**Requirement**
Quote the records below word for word, please, from the very first line through the one that contains "rwa [State.inputs_of_script script]", and nothing beyond it.

**Given information**
:::

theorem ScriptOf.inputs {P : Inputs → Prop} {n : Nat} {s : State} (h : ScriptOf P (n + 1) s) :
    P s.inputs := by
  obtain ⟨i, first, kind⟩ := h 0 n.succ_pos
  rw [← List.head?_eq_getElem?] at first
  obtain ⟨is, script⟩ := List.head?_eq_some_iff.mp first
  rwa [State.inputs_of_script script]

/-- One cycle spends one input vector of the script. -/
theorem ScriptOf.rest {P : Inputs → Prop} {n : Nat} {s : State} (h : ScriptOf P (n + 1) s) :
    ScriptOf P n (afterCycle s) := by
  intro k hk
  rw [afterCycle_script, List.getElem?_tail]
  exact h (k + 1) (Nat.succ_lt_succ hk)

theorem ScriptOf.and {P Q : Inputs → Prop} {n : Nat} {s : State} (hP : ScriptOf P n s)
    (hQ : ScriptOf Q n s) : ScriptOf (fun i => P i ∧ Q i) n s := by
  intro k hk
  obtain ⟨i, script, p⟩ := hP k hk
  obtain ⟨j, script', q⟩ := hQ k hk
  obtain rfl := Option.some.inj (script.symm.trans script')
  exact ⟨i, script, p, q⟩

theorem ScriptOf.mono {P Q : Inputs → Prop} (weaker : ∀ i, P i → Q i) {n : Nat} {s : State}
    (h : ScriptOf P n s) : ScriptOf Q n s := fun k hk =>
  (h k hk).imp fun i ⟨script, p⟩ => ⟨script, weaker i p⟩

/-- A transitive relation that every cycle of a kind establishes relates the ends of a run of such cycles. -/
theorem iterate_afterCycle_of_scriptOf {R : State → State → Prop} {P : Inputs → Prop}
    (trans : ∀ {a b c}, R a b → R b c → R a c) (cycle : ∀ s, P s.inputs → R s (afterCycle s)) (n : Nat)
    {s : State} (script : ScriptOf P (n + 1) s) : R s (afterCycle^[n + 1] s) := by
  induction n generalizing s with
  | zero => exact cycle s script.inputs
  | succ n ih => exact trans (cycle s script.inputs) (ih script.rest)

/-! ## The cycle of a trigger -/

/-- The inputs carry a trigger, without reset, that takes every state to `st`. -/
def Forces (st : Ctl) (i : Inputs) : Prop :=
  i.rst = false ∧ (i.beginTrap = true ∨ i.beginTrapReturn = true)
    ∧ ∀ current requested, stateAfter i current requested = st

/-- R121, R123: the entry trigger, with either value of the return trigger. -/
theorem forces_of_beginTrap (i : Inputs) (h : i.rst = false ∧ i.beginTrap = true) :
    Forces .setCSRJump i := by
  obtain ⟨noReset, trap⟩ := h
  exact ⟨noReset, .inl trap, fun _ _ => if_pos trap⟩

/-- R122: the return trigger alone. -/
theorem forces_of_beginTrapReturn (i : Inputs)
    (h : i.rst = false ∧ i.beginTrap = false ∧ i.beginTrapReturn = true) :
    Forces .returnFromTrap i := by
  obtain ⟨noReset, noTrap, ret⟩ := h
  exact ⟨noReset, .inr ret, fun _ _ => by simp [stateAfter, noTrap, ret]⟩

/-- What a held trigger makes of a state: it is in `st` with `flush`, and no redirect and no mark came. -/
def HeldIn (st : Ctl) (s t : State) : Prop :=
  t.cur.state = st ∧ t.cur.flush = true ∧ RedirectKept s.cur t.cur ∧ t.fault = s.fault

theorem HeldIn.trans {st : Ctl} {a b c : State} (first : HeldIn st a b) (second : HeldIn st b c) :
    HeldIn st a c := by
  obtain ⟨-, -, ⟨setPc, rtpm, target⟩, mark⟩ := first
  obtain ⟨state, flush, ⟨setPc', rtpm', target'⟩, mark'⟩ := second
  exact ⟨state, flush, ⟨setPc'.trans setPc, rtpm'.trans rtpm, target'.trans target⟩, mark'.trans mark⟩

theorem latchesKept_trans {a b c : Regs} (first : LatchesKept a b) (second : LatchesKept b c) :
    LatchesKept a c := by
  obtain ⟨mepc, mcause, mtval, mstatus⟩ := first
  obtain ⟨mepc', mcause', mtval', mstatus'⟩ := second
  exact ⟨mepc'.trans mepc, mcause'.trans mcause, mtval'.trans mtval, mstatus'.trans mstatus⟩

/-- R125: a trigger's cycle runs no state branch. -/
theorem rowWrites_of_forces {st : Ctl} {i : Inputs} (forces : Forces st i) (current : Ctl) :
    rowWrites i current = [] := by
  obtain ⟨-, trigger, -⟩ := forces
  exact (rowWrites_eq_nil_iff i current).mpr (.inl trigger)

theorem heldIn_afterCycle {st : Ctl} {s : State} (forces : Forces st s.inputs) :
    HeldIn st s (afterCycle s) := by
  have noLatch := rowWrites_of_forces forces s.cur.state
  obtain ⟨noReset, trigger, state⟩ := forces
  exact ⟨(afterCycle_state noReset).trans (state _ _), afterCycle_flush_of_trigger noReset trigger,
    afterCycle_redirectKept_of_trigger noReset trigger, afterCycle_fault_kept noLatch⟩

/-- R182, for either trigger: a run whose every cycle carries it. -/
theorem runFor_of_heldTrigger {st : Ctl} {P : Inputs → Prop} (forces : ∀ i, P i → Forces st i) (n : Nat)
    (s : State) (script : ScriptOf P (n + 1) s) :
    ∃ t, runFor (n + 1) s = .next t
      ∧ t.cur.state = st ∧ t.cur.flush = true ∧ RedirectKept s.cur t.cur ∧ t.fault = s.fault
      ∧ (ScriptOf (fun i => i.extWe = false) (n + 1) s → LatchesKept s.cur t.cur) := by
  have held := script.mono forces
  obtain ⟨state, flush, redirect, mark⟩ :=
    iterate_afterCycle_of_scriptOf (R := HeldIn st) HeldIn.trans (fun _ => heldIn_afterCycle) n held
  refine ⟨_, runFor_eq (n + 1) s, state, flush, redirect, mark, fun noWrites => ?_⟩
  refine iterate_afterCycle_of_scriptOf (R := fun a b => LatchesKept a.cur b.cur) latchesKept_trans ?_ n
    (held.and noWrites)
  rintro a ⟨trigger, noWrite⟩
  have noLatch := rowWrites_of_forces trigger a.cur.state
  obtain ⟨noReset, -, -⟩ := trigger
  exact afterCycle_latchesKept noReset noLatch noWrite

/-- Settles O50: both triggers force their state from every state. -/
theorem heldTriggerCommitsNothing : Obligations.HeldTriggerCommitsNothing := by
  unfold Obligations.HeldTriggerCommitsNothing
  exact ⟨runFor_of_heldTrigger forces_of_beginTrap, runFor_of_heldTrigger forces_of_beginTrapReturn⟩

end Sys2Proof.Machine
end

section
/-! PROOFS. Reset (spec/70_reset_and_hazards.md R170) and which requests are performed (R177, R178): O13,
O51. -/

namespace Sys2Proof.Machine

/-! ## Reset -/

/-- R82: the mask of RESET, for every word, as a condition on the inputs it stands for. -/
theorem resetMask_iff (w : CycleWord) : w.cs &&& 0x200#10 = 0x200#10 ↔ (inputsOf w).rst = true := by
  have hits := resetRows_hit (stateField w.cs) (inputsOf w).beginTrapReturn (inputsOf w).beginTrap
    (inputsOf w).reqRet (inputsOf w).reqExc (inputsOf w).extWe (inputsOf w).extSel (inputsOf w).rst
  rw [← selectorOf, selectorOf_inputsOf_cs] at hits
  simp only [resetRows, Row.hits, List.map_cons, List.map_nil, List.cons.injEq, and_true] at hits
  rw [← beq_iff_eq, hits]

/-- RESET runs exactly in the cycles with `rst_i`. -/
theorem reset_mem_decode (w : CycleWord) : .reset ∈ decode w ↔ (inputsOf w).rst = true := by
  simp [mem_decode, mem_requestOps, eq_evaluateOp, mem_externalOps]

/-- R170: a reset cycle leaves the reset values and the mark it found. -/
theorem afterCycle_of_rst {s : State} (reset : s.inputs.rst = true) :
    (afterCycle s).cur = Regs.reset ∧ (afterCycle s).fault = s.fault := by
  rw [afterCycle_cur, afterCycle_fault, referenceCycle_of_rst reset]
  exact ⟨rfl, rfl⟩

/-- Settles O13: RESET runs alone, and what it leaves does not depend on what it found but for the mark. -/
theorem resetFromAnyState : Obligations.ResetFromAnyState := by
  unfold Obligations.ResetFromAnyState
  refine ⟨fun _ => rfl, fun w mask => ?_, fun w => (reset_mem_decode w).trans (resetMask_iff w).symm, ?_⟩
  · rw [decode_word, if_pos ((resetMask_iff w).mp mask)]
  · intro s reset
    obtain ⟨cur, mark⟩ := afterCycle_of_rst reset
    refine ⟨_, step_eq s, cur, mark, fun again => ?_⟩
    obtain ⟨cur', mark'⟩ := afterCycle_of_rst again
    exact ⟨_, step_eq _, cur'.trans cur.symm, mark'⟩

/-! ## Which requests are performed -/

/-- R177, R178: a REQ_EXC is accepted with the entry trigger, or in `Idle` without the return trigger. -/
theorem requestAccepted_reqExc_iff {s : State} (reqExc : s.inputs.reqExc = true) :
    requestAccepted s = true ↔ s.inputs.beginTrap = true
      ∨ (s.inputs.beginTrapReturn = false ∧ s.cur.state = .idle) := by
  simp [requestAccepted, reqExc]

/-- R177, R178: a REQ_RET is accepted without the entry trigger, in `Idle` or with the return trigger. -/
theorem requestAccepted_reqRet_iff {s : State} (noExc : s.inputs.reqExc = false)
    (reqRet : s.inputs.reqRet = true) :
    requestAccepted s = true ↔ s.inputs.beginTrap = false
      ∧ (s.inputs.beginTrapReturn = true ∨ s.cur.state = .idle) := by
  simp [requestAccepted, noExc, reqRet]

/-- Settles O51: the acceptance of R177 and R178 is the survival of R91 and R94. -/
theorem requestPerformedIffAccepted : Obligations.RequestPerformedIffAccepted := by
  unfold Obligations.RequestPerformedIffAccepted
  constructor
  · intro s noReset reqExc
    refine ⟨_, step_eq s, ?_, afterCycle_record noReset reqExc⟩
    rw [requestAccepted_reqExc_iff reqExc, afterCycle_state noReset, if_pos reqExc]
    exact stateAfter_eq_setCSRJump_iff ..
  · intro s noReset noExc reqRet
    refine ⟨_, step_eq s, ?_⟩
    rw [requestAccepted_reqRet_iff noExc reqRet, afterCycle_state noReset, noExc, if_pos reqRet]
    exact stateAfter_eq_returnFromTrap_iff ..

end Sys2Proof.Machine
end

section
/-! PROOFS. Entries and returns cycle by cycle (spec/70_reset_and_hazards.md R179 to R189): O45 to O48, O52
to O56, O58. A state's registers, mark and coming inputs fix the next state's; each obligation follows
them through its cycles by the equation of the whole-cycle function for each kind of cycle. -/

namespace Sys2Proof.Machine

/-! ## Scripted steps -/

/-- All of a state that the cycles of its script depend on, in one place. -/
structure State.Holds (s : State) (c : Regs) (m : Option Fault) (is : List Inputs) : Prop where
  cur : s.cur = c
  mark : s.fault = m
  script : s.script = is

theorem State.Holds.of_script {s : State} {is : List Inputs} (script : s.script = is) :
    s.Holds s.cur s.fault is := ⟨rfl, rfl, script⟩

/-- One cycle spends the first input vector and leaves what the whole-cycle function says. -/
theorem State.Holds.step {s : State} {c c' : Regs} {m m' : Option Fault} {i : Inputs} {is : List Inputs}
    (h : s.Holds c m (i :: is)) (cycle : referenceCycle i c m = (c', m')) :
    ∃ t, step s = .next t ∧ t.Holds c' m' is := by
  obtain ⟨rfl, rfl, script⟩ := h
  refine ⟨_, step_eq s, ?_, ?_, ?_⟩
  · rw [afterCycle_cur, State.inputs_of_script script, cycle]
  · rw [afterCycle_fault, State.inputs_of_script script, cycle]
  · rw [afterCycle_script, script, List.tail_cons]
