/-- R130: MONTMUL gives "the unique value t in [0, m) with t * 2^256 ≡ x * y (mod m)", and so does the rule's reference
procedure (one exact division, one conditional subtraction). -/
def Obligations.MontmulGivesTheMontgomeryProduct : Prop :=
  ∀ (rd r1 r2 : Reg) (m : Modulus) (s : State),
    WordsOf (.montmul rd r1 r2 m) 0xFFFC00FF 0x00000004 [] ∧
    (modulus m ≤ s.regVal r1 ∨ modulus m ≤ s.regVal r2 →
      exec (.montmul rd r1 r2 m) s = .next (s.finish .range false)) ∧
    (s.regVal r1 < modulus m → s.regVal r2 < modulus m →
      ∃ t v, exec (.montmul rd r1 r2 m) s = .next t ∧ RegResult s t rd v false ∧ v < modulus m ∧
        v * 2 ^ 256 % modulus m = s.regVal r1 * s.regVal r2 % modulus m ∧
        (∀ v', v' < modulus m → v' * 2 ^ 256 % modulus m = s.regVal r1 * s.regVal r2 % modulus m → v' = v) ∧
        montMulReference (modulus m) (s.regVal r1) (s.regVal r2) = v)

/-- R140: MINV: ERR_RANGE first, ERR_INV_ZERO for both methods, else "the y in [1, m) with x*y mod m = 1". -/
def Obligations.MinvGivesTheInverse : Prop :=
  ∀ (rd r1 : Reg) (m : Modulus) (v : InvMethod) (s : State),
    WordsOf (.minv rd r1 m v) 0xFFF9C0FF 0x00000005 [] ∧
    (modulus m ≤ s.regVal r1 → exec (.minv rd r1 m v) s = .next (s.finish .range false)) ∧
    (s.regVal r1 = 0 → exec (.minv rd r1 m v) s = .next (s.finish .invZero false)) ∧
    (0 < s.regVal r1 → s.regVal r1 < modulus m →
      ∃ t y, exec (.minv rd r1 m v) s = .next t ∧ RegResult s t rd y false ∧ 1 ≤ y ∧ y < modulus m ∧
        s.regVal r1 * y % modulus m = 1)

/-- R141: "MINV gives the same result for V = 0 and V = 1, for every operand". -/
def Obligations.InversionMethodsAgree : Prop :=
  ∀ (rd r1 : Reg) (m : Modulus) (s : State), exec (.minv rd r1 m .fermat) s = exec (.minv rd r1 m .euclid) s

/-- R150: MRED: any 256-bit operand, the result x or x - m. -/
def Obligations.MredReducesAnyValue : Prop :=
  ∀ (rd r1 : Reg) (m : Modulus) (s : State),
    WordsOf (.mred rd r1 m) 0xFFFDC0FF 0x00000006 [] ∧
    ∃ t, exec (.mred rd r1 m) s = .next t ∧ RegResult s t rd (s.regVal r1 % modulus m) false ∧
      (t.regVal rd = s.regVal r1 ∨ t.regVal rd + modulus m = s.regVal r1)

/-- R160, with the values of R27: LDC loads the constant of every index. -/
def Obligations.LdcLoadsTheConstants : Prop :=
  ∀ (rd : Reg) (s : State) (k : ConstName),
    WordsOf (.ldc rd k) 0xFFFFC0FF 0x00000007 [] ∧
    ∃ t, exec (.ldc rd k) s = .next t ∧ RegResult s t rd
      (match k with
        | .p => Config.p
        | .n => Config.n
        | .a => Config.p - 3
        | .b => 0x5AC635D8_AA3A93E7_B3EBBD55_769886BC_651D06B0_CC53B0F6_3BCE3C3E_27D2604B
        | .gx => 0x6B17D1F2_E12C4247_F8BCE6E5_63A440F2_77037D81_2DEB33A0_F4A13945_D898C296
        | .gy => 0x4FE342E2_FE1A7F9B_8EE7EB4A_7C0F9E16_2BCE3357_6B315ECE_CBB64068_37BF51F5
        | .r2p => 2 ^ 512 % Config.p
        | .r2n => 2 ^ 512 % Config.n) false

:::

**Written answer**
theorem ScriptOf.inputs {P : Inputs → Prop} {n : Nat} {s : State} (h : ScriptOf P (n + 1) s) :
    P s.inputs := by
  obtain ⟨i, first, kind⟩ := h 0 n.succ_pos
  rw [← List.head?_eq_getElem?] at first
  obtain ⟨is, script⟩ := List.head?_eq_some_iff.mp first
  rwa [State.inputs_of_script script]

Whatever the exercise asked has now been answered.